Zawsze wierzyłem, że uczciwość, merytoryczna rozmowa i partnerstwo są możliwe w polityce. Wdrażaliśmy to uparcie w mieście, nie dzieląc radnych na “naszych” oraz tych z PiS i “od Korfantego”. Pracowaliśmy razem stanowiąc wzór dla innych miast. Później przyszły wybory, poseł sprowadził do Piekar Śląskich warszawskie i partyjne metody walki politycznej niszcząc wszystko co osiągnęliśmy.

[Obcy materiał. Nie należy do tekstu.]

-- ==== Sys2Proof/Machine/Evaluator.lean ====
section
/-!
DEFINITION. The hold evaluator (chapter 8): step entries, readings, the creep coefficient and its judgement,
the peak and datum pairs, the apparent free length, the job summary.
-/
namespace Sys2Proof.Machine

/-! ## Step entries (R146, R147) -/

/-- A new entry for a step (R146). -/
def StepEntry.opened (index : Nat) (x : ScheduleStep) : StepEntry where
  index := index
  kind := x.kind
  target := x.target
  reached := none
  plannedHold := if x.kind = .lock then 0 else x.hold
  actualHold := 0
  readings := []
  k := .notEvaluated
  outcome := .inProgress
  disturbed := false
  topUps := 0

/-- The entry of the current step. -/
def State.currentEntry (s : State) : Option StepEntry :=
  s.eval.results.find? fun e => e.index == s.jack.stepIndex

/-- Change the entry of the current step. -/
def updateEntry (f : StepEntry → StepEntry) (s : State) : State :=
  { s with
    eval :=
      { s.eval with
        results := s.eval.results.map fun e => if e.index = s.jack.stepIndex then f e else e } }

/-- Set an outcome; one other than IN_PROGRESS or EXTENDING is not changed again (R147). -/
def StepEntry.setOutcome (o : StepOutcome) (e : StepEntry) : StepEntry :=
  if e.outcome = .inProgress ∨ e.outcome = .extending then { e with outcome := o } else e

def updateSummary (f : JobSummary → JobSummary) (s : State) : State :=
  { s with eval := { s.eval with summary := f s.eval.summary } }

/-- A top-up handed as it starts (R131, R147). -/
def countTopUp (s : State) : State :=
  updateEntry (fun e => { e with topUps := min (e.topUps + 1) 65535 }) s

/-! ## Readings (R148) -/

/-- The reading times in minutes; their indexes are 1 to 12 in this order (R148). -/
def readingTimes : List Nat := [1, 2, 3, 4, 5, 6, 10, 15, 20, 30, 45, 60]

/-- The index and time of the reading due at a hold clock, within a current length in minutes (R148). -/
def readingDue (clock length : Nat) : Option (Nat × Nat) :=
  ((readingTimes.zipIdx 1).find? fun (m, _) => clock == m * 60 && decide (m ≤ length)).map
    fun (m, i) => (i, m)

/-- Take a reading: append it to the entry and write its record (R148, R180). -/
def takeReading (index minutes : Nat) (s : State) : State :=
  let r : Reading :=
    { index := index, minutes := minutes, ext := s.extension, load := s.filtered .load }
  logEvent .reading index (updateEntry (fun e => { e with readings := e.readings ++ [r] }) s)

/-! ## The creep coefficient (R150, R151) -/

/-- The log table L (R150): log10 of the minutes × 10000, rounded, at the reading times. -/
def logTable : Nat → Nat
  | 2 => 3010 | 3 => 4771 | 4 => 6021 | 5 => 6990 | 6 => 7782 | 10 => 10000
  | 15 => 11761 | 20 => 13010 | 30 => 14771 | 45 => 16532 | 60 => 17782 | _ => 0

/-- The earlier time of the evaluation pair of a length: the largest reading time no greater than a tenth of it,
or 1 (R150). -/
def pairStart (length : Nat) : Nat :=
  ((readingTimes.filter fun m => decide (10 * m ≤ length)).getLast?).getD 1

/-- The extension recorded at a reading time; VOID where it is VOID. -/
def extensionAt (readings : List Reading) (minutes : Nat) : Option Int :=
  (readings.find? fun r => r.minutes == minutes).bind Reading.ext

/-- k from two extensions and a difference of logs: exact product, nearest with ties away from zero,
saturated (R151). -/
def creepOf (sa sb : Int) (logDiff : Nat) : Int :=
  clampInt (-32767) 32767 (roundTiesAway ((sb - sa) * 10000) logDiff)

/-- The creep coefficient of a hold of a length from its readings (R151). -/
def creepCoefficient (length : Nat) (readings : List Reading) : Figure :=
  match extensionAt readings (pairStart length), extensionAt readings length with
  | some sa, some sb => .value (creepOf sa sb (logTable length - logTable (pairStart length)))
  | _, _ => .void

/-- The extended length: the smallest allowed hold of at least three times the length, at most 60 (R153). -/
def extendedLength (length : Nat) : Nat :=
  (allowedHolds.find? fun h => decide (3 * length ≤ h)).getD 60

/-- What an evaluation finds (R152, R154). -/
inductive CreepVerdict where
  | pass | extend | excess | void
deriving DecidableEq, Repr

/-- The judgement of k (R152 to R154): `first` at a first evaluation, `extendable` for a step with EXTEND. -/
def creepVerdict (k : Figure) (limit : Nat) (first extendable : Bool) (length : Nat) : CreepVerdict :=
  match k with
  | .value n =>
    if Test.clear.holds (compare (some n) limit 0) then .pass
    else if first && extendable && decide (length < 60) then .extend
    else .excess
  | .void | .notEvaluated => .void

/-- Act on a verdict at a first or a second evaluation (R152 to R154). -/
def actOnCreep (v : CreepVerdict) (first : Bool) (length : Nat) (s : State) : State :=
  match v with
  | .pass => updateEntry (StepEntry.setOutcome (if first then .pass else .extendedPass)) s
  | .extend =>
    let s := updateEntry (StepEntry.setOutcome .extending) s
    { s with jack := { s.jack with holdLength := some (extendedLength length) } }
  | .excess =>
    detect .creepExcess .none
      (updateEntry (StepEntry.setOutcome (if first then .excess else .extendedExcess)) s)
  | .void => detect .voidTest .creep (updateEntry (StepEntry.setOutcome .void) s)

/-! ## Pairs and the apparent free length (R155 to R157) -/

/-- Whether a step carries ELASTIC, by its index. -/
def State.elasticAt (s : State) (index : Nat) : Bool :=
  index != 0 && ((s.jack.schedule[index - 1]?).map ScheduleStep.elastic).getD false

/-- ΔP and Δs (R156). -/
def pairLoad (peak dat : LoadExt) : Option Int :=
  match peak.load, dat.load with
  | some p, some q => some ((p : Int) - (q : Int))
  | _, _ => none

def pairExt (peak dat : LoadExt) : Option Int :=
  match peak.ext, dat.ext with
  | some p, some q => some (p - q)
  | _, _ => none

def Figure.of : Option Int → Figure
  | none => .void
  | some n => .value n

/-- L_app in mm: A × E × Δs ÷ (ΔP × 100000), rounded half up, saturated at 99999; VOID where ΔP or Δs is VOID,
ΔP is below 100 or Δs is negative (R156). -/
def apparentLength (area modulus : Nat) (dP dS : Option Int) : Option Int :=
  match dP, dS with
  | some p, some x =>
    if p < 100 ∨ x < 0 then none
    else some (min 99999 (roundHalfUp ((area : Int) * modulus * x) (p.toNat * 100000)))
  | _, _ => none

/-- The length bounds (R157). -/
def lengthLower (freeLength : Nat) : Nat := freeLength * 8 / 10
def lengthUpper (freeLength bondLength : Nat) : Nat := freeLength + bondLength / 2

/-- The length outcome of a valid L_app (R157, R28). -/
def lengthOutcomeOf (l : Int) (lower upper : Nat) : LengthOutcome :=
  if compare (some l) lower 0 = .below then .short
  else if compare (some l) upper 0 = .above then .long
  else .pass

/-- The length acceptance of an L_app (R28, R157). -/
def judgeLength (lApp : Option Int) (s : State) : State :=
  match lApp with
  | none =>
    detect .voidTest .length (updateSummary (fun j => { j with lengthOutcome := .void }) s)
  | some l =>
    let o := lengthOutcomeOf l (lengthLower (s.cfg Setup.freeLength 0))
      (lengthUpper (s.cfg Setup.freeLength 0) (s.cfg Setup.bondLength 0))
    let s := updateSummary (fun j => { j with lengthOutcome := o }) s
    match o with
    | .short => detect .lengthOut .short s
    | .long => detect .lengthOut .long s
    | _ => s

/-- Take the datum pair: work out ΔP, Δs and L_app, write them, judge the length; the peak pair is then no longer
kept (R155, R156). -/
def takeDatumPair (dat : LoadExt) (s : State) : State :=
  let peak := s.eval.peak.getD { load := none, ext := none }
  let dP := pairLoad peak dat
  let dS := pairExt peak dat
  let l := apparentLength (s.cfg Setup.area 0) (s.cfg Setup.modulus 0) dP dS
  let s := { s with eval := { s.eval with peak := none } }
  judgeLength l
    (updateSummary
      (fun j => { j with deltaP := .of dP, deltaS := .of dS, lApp := .of l }) s)

/-- The pair that a step's end takes, if any: the peak pair just before the ELASTIC step, the datum pair at its
end (R155). -/
def takePair (p : LoadExt) (s : State) : State :=
  if s.elasticAt s.jack.stepIndex then takeDatumPair p s
  else if s.elasticAt (s.jack.stepIndex + 1) then
    { s with eval := { s.eval with peak := some p } }
  else s

/-- The load and extension of the entry's last reading (R155). -/
def State.lastReading (s : State) : LoadExt :=
  match s.currentEntry.bind fun e => e.readings.getLast? with
  | some r => { load := r.load, ext := r.ext }
  | none => { load := none, ext := none }

/-- A stop hands its reached load (R147). -/
def handReached (s : State) : State :=
  updateEntry (fun e => { e with reached := s.filtered .load }) s

/-- Set the datum extension from the filtered EXT as it stands (R132). -/
def setDatum (s : State) : State := { s with jack := { s.jack with datum := some (s.filtered .ext) } }

/-! ## The end of a hold (R149) -/

/-- A phase of work ends: in RUNNING at a boundary; where a fault has been taken, or in PAUSED, FAULTED or STOPPED,
its boundary is held without being passed (R41, R154, R157). -/
def finishPhase (reach : Boundary → State → State) (b : Boundary) (s : State) : State :=
  if s.seq.runState = .running then reach b s
  else { s with seq := { s.seq with held := some b } }

/-- Points 3 and 4: the hold stands ended (R149, R132). -/
def holdStandsEnded (length : Nat) (evaluated : Bool) (s : State) : State :=
  let s := updateEntry (fun e => { e with actualHold := length * 60 }) s
  let s := if evaluated then s else updateEntry (StepEntry.setOutcome .done) s
  let s := if s.jack.stepIndex = 1 then setDatum s else s
  takePair s.lastReading s

/-- Take the reading due at the hold clock, if one is (R148). -/
def takeDue (s : State) : State :=
  match readingDue s.jack.holdClock (s.jack.holdLength.getD 0) with
  | some (i, m) => takeReading i m s
  | none => s

/-- Point 2: the creep evaluation of a step's entry; it extends the hold, or the hold stands ended (R149, R151 to
R154). -/
def evaluateHold (reach : Boundary → State → State) (e : StepEntry) (x : ScheduleStep) (s : State) :
    State :=
  let length := s.jack.holdLength.getD 0
  let first := e.outcome != .extending
  let k := creepCoefficient length e.readings
  let v := creepVerdict k (s.cfg Setup.creepLimit 0) first x.extend length
  let t := actOnCreep v first length (updateEntry (fun e => { e with k := k }) s)
  if v = .extend then t else finishPhase reach .holdEnd (holdStandsEnded length true t)

/-- The hold clock reaches the current length: reading, evaluation, and the end or the extension of the hold
(R149). -/
def holdEndWork (reach : Boundary → State → State) (s : State) : State :=
  let t := takeDue s
  match t.currentEntry, t.currentStep with
  | some e, some x =>
    if x.evaluate then evaluateHold reach e x t
    else finishPhase reach .holdEnd (holdStandsEnded (t.jack.holdLength.getD 0) false t)
  | _, _ => finishPhase reach .holdEnd t

/-- What an advance of the hold clock brings: the hold's end, a reading, or nothing (R130, R148). -/
def holdClockWork (reach : Boundary → State → State) (s : State) : State :=
  if s.jack.holdClock = s.jack.holdLength.getD 0 * 60 then holdEndWork reach s else takeDue s

/-- ABORT of a STRESS stage closes the current entry: an outcome already set stays, and in HOLD the actual hold becomes the
hold clock; a peak pair is cleared (R160). -/
def closeEntry (s : State) : State :=
  let inHold := s.jack.phase = .hold
  let clock := s.jack.holdClock
  let s :=
    updateEntry
      (fun e => { e.setOutcome .aborted with actualHold := if inHold then clock else e.actualHold }) s
  { s with eval := { s.eval with peak := none } }

end Sys2Proof.Machine
end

Zaczęły się awantury. Zawiadomienia do prokuratury i służb. Anonimowe strony publikujące kłamstwa i oszczerstwa. Fałszywe konta, trolle i hejterzy. Zaczęło się kwestionowanie najpilniejszych inwestycji od lat oczekiwanych przez mieszkańców. Dzielenie mieszkańców. Coraz ostrzejsza i brutalne retoryka. Miasto w ruinie. Złodzieje. Oszuści. Awantura o rozwój Radia Piekary! Awantura o koncert przy Kopcu Wyzwolenia. Sataniści! Diabły! Czy to nie wygląda znajomo? Szatan inny, metody te same.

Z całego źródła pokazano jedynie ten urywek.